## Exercise
Of all the lines below, return only those starting with the line holding "let floor : Int := s.param 14" and going on through the line holding "one's start or", exactly as written.

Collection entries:
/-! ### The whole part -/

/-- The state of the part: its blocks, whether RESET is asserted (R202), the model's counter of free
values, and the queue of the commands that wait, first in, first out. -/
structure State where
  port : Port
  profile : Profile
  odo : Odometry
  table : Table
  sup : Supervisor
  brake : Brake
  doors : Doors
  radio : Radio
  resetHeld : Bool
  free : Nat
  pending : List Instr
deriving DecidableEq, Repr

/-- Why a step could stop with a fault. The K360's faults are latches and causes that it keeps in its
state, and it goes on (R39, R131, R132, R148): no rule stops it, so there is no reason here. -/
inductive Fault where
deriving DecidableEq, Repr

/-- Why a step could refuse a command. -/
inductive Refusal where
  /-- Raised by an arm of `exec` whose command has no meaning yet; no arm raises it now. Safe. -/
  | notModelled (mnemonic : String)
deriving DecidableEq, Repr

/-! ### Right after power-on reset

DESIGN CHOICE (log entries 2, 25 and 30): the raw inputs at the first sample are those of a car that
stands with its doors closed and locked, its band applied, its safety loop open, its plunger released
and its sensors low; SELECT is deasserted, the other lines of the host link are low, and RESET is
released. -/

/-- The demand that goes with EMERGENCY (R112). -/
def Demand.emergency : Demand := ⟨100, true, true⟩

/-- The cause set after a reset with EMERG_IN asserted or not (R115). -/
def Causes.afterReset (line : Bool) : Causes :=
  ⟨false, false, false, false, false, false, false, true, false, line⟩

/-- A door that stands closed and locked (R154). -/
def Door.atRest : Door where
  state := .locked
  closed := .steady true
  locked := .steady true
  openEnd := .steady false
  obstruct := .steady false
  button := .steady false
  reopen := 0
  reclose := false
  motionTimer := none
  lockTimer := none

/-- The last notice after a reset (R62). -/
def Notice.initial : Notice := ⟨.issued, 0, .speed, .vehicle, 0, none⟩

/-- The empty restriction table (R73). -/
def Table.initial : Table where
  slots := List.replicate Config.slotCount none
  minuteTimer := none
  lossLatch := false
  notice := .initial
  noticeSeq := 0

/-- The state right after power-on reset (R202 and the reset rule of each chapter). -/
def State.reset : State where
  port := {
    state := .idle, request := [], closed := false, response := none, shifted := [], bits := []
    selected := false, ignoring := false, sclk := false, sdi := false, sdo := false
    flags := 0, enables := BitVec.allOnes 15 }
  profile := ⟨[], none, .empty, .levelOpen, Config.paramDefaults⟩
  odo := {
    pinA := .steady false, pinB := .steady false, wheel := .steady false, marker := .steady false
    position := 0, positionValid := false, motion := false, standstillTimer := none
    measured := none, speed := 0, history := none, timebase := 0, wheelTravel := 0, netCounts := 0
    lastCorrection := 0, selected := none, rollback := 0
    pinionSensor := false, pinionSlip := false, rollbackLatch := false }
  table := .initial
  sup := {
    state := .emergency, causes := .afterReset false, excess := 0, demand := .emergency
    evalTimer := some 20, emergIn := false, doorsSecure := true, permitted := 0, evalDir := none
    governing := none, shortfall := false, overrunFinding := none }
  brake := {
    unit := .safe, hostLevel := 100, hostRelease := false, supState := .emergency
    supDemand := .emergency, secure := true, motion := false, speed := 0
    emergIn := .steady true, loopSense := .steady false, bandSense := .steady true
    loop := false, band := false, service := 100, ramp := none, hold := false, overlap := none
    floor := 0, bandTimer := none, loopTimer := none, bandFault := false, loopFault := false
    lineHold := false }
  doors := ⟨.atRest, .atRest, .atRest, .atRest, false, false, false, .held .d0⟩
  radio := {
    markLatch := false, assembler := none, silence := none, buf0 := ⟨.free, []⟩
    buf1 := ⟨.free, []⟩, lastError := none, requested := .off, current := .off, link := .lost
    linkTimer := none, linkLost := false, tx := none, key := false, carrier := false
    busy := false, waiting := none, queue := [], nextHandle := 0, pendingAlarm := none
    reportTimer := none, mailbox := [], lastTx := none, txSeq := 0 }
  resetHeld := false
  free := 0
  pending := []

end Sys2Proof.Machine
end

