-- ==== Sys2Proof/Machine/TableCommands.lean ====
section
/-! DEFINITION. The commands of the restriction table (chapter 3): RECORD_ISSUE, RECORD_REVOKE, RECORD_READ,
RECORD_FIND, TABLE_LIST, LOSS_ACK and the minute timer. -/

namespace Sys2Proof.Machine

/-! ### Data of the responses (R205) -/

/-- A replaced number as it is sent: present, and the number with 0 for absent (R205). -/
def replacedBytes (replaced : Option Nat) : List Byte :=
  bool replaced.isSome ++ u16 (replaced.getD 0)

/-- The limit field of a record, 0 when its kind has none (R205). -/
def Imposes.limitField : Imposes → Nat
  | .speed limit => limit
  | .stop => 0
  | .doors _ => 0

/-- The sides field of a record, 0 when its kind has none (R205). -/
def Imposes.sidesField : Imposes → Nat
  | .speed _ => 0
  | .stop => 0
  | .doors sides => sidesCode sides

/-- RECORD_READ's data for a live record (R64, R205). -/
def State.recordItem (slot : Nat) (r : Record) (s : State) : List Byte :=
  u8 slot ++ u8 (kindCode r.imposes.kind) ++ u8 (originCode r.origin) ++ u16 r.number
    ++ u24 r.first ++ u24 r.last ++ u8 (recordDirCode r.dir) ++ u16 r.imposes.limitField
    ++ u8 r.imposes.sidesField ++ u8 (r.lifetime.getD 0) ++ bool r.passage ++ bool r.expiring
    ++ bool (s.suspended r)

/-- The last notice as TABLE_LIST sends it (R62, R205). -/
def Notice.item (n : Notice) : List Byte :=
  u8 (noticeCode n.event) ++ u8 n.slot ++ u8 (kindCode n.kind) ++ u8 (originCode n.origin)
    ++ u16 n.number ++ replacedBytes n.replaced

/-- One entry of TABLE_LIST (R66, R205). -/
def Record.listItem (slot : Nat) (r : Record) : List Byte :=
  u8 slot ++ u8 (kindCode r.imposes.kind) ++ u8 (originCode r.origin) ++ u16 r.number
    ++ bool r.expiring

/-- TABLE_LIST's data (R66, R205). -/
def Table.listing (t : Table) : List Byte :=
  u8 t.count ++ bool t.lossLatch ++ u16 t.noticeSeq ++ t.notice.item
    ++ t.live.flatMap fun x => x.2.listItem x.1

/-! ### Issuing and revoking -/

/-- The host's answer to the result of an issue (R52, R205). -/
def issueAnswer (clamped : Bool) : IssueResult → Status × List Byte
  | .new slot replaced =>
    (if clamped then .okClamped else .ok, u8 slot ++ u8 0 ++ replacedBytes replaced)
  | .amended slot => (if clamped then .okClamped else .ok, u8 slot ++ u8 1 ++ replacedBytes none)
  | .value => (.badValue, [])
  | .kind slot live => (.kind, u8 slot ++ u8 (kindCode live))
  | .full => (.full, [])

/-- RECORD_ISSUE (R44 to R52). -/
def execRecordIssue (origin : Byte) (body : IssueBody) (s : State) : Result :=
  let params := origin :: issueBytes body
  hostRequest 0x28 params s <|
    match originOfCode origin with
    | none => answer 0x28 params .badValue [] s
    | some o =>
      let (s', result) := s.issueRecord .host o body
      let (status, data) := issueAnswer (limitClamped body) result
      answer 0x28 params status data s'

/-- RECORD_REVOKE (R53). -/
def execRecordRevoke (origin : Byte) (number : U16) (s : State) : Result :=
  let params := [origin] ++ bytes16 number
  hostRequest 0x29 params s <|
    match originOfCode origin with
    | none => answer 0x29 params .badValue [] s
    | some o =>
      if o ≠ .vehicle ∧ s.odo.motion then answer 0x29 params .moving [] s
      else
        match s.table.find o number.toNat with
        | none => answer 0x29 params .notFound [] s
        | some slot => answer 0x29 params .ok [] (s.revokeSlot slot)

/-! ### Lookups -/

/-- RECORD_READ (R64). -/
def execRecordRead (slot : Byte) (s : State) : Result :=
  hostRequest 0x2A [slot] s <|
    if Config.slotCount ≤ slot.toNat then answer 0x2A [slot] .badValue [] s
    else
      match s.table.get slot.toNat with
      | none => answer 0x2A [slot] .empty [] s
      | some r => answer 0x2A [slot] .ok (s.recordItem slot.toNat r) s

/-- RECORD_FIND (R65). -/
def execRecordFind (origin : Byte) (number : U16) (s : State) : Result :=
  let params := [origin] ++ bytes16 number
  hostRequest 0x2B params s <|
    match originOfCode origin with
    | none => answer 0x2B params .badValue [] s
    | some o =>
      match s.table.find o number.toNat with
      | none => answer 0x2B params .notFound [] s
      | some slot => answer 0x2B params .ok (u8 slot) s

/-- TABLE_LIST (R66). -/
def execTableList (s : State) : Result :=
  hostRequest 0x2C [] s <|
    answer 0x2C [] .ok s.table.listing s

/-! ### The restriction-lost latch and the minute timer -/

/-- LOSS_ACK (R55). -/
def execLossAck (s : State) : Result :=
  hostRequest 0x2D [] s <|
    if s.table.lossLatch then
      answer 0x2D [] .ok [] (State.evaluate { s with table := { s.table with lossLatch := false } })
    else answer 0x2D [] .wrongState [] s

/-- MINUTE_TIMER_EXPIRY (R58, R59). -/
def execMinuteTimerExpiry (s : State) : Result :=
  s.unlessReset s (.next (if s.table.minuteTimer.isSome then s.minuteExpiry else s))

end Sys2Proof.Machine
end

...

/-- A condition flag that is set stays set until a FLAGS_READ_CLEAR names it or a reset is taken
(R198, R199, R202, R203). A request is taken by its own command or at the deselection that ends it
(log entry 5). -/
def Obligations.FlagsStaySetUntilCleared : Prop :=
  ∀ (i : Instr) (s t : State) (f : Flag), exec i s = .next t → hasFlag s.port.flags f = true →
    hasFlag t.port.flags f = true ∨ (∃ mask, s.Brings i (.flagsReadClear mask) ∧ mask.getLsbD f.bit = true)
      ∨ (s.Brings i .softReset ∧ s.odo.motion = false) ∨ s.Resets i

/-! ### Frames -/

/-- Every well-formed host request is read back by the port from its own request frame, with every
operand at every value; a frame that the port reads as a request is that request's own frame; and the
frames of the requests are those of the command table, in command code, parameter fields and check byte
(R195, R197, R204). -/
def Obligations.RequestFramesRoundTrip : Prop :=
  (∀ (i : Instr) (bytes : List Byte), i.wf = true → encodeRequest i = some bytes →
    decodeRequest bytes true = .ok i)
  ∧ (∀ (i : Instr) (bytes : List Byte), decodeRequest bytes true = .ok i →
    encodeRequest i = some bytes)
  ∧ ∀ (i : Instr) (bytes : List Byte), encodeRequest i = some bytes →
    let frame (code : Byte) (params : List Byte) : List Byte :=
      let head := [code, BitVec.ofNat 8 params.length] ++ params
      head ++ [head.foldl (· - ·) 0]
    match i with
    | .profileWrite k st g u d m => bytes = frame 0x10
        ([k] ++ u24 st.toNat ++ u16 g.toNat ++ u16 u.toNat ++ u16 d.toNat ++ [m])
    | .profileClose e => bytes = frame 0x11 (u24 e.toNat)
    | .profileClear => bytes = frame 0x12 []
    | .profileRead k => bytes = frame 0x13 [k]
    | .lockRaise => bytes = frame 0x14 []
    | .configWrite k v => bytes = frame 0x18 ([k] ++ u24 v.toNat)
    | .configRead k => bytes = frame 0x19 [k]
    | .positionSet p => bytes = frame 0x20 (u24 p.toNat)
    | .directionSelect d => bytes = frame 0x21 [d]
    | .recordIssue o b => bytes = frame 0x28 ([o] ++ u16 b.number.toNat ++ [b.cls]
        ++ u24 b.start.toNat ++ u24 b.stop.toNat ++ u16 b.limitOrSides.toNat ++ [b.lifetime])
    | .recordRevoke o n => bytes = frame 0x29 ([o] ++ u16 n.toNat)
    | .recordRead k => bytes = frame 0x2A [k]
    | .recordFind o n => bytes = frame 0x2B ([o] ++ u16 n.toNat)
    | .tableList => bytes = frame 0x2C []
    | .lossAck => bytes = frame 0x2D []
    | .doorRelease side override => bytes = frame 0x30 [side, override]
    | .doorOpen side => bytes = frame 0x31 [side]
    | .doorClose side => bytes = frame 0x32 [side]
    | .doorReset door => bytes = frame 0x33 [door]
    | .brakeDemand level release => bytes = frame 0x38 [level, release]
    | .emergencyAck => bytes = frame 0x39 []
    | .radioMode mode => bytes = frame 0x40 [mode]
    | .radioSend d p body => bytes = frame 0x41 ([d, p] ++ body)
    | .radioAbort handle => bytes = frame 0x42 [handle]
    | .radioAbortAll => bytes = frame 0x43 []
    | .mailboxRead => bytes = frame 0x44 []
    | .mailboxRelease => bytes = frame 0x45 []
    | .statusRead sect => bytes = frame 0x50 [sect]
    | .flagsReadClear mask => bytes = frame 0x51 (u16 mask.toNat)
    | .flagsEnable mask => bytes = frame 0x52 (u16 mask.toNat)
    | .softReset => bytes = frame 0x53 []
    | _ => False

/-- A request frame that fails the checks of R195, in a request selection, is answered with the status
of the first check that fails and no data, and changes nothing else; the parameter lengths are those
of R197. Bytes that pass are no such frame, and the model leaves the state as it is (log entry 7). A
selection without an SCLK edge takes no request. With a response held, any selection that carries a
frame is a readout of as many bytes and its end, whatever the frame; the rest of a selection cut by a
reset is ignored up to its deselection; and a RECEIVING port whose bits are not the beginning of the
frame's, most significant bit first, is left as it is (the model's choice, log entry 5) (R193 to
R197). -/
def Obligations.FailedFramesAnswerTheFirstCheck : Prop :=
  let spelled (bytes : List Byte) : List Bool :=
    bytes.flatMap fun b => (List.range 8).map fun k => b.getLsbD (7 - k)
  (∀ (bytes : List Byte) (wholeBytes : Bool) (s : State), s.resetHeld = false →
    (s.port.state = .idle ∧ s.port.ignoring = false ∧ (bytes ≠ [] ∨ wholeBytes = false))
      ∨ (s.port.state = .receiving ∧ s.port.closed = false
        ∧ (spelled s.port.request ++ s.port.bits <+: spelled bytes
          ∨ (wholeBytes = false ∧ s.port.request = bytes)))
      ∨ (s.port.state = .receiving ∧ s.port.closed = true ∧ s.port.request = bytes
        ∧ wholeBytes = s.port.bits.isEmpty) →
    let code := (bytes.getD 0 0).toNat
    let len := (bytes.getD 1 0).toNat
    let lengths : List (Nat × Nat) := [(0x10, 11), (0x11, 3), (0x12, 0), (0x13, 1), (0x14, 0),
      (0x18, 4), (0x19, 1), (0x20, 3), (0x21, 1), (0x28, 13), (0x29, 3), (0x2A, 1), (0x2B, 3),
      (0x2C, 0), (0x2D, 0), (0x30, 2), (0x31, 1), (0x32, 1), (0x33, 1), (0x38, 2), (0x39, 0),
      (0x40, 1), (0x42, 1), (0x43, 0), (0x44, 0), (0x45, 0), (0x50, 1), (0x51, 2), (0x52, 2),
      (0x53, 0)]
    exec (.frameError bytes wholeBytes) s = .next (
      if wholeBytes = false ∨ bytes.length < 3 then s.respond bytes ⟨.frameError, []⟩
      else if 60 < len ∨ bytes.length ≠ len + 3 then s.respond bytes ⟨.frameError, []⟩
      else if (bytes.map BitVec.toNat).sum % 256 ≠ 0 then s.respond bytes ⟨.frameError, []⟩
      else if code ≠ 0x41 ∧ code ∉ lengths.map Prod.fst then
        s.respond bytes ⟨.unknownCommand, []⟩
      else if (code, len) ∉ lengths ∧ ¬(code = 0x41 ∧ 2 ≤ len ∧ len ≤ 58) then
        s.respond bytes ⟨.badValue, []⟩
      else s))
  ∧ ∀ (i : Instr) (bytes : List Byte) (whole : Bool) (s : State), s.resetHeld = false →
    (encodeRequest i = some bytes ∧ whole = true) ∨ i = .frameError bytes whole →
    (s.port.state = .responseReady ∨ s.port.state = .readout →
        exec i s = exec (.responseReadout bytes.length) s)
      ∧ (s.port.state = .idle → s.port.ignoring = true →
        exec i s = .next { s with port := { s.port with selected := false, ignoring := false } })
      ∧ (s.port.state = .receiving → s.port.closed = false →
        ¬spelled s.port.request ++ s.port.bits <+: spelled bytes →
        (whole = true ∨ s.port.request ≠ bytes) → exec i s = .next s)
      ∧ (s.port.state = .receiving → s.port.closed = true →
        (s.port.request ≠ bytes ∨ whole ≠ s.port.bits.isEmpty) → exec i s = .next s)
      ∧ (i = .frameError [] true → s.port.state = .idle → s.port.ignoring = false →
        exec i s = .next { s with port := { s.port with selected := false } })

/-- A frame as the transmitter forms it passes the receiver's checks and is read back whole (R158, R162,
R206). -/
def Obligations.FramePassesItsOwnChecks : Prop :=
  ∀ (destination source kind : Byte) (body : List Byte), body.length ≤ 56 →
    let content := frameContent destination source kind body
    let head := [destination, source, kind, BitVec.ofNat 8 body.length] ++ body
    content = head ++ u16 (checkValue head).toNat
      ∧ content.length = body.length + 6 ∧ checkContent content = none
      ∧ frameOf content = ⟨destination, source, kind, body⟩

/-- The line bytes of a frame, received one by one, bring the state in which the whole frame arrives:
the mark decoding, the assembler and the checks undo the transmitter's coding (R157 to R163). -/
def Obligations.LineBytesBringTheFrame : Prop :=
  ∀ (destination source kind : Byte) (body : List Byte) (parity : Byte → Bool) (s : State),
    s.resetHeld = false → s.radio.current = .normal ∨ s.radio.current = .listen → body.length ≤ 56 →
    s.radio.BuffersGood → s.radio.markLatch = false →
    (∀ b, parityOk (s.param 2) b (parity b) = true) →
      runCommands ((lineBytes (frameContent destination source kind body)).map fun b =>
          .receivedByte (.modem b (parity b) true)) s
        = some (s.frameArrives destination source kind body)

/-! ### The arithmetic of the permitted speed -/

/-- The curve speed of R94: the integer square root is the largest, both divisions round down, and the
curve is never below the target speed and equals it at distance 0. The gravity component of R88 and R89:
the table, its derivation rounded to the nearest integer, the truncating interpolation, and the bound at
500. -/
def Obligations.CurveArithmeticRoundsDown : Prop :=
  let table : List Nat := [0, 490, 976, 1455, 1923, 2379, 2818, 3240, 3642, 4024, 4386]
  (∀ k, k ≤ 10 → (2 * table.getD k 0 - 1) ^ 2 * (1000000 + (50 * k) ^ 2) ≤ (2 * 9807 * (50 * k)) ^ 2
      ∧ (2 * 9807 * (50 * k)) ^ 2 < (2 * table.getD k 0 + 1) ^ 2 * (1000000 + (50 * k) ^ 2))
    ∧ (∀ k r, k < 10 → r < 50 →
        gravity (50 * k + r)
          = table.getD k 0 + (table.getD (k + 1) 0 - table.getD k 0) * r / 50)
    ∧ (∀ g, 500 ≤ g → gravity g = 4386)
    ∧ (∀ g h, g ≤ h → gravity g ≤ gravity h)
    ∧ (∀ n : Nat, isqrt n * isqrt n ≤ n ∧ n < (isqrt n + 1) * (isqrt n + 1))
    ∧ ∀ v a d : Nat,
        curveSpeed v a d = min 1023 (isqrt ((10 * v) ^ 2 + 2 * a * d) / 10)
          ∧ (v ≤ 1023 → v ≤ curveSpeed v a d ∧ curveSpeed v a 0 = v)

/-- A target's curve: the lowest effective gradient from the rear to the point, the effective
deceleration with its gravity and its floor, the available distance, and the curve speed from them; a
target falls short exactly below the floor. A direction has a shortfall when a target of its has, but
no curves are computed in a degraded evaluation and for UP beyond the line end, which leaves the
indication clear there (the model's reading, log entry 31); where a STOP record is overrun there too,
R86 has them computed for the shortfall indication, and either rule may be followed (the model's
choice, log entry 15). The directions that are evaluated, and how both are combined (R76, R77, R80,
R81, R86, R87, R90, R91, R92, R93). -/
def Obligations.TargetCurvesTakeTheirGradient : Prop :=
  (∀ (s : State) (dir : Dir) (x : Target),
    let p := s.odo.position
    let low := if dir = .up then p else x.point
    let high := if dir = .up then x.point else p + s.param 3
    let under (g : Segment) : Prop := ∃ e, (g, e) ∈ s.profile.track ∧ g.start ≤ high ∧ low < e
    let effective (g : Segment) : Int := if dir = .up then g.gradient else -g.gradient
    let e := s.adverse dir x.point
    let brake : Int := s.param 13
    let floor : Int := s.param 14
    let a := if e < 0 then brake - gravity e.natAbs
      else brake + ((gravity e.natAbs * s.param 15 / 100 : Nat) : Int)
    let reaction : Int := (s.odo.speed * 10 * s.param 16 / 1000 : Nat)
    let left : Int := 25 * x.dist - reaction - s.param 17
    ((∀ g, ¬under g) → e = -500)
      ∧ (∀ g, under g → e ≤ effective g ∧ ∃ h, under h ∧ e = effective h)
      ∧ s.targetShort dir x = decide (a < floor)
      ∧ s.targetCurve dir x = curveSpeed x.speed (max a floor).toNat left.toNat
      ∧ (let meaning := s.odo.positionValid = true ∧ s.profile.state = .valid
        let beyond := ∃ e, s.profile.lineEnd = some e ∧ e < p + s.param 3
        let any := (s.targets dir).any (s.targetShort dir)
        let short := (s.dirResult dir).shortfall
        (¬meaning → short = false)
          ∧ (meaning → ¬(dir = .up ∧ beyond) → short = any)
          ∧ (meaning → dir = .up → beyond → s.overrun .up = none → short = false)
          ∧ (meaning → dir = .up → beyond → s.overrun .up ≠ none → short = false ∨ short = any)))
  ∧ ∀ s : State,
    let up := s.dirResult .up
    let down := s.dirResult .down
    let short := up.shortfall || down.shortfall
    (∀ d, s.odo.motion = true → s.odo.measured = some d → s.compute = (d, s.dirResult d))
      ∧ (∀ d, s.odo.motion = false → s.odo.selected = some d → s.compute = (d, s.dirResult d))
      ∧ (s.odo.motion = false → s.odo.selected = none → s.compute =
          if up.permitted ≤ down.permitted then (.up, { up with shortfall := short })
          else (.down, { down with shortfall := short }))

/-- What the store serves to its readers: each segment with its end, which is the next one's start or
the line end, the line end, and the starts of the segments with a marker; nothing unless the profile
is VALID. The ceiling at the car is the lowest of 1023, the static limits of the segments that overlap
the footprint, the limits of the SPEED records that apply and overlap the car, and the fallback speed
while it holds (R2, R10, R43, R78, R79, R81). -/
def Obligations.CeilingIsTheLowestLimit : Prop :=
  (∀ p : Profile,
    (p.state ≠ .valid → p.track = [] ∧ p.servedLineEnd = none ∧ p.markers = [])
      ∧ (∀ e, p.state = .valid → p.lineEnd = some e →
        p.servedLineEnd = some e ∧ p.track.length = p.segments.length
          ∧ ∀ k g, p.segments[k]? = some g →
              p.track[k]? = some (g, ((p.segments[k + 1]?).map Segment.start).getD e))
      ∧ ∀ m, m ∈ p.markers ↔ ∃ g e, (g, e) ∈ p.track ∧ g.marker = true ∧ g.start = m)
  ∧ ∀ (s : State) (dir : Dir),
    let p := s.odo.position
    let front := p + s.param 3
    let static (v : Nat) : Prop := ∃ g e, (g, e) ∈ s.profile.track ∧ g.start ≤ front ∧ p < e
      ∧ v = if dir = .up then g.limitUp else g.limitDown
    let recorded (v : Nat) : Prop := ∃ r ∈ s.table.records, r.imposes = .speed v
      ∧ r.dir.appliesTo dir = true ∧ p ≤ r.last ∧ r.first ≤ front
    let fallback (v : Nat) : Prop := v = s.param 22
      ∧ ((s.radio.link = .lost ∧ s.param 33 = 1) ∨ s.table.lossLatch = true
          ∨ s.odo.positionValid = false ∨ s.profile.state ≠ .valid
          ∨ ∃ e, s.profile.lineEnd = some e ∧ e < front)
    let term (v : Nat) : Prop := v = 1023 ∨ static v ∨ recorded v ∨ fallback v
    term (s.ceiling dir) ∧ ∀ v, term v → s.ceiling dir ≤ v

## Answer section
    let floor : Int := s.param 14
    let a := if e < 0 then brake - gravity e.natAbs
      else brake + ((gravity e.natAbs * s.param 15 / 100 : Nat) : Int)
    let reaction : Int := (s.odo.speed * 10 * s.param 16 / 1000 : Nat)
    let left : Int := 25 * x.dist - reaction - s.param 17
    ((∀ g, ¬under g) → e = -500)
      ∧ (∀ g, under g → e ≤ effective g ∧ ∃ h, under h ∧ e = effective h)
      ∧ s.targetShort dir x = decide (a < floor)
      ∧ s.targetCurve dir x = curveSpeed x.speed (max a floor).toNat left.toNat
      ∧ (let meaning := s.odo.positionValid = true ∧ s.profile.state = .valid
        let beyond := ∃ e, s.profile.lineEnd = some e ∧ e < p + s.param 3
        let any := (s.targets dir).any (s.targetShort dir)
        let short := (s.dirResult dir).shortfall
        (¬meaning → short = false)
          ∧ (meaning → ¬(dir = .up ∧ beyond) → short = any)
          ∧ (meaning → dir = .up → beyond → s.overrun .up = none → short = false)
          ∧ (meaning → dir = .up → beyond → s.overrun .up ≠ none → short = false ∨ short = any)))
  ∧ ∀ s : State,
    let up := s.dirResult .up
    let down := s.dirResult .down
    let short := up.shortfall || down.shortfall
    (∀ d, s.odo.motion = true → s.odo.measured = some d → s.compute = (d, s.dirResult d))
      ∧ (∀ d, s.odo.motion = false → s.odo.selected = some d → s.compute = (d, s.dirResult d))
      ∧ (s.odo.motion = false → s.odo.selected = none → s.compute =
          if up.permitted ≤ down.permitted then (.up, { up with shortfall := short })
          else (.down, { down with shortfall := short }))

/-- What the store serves to its readers: each segment with its end, which is the next one's start or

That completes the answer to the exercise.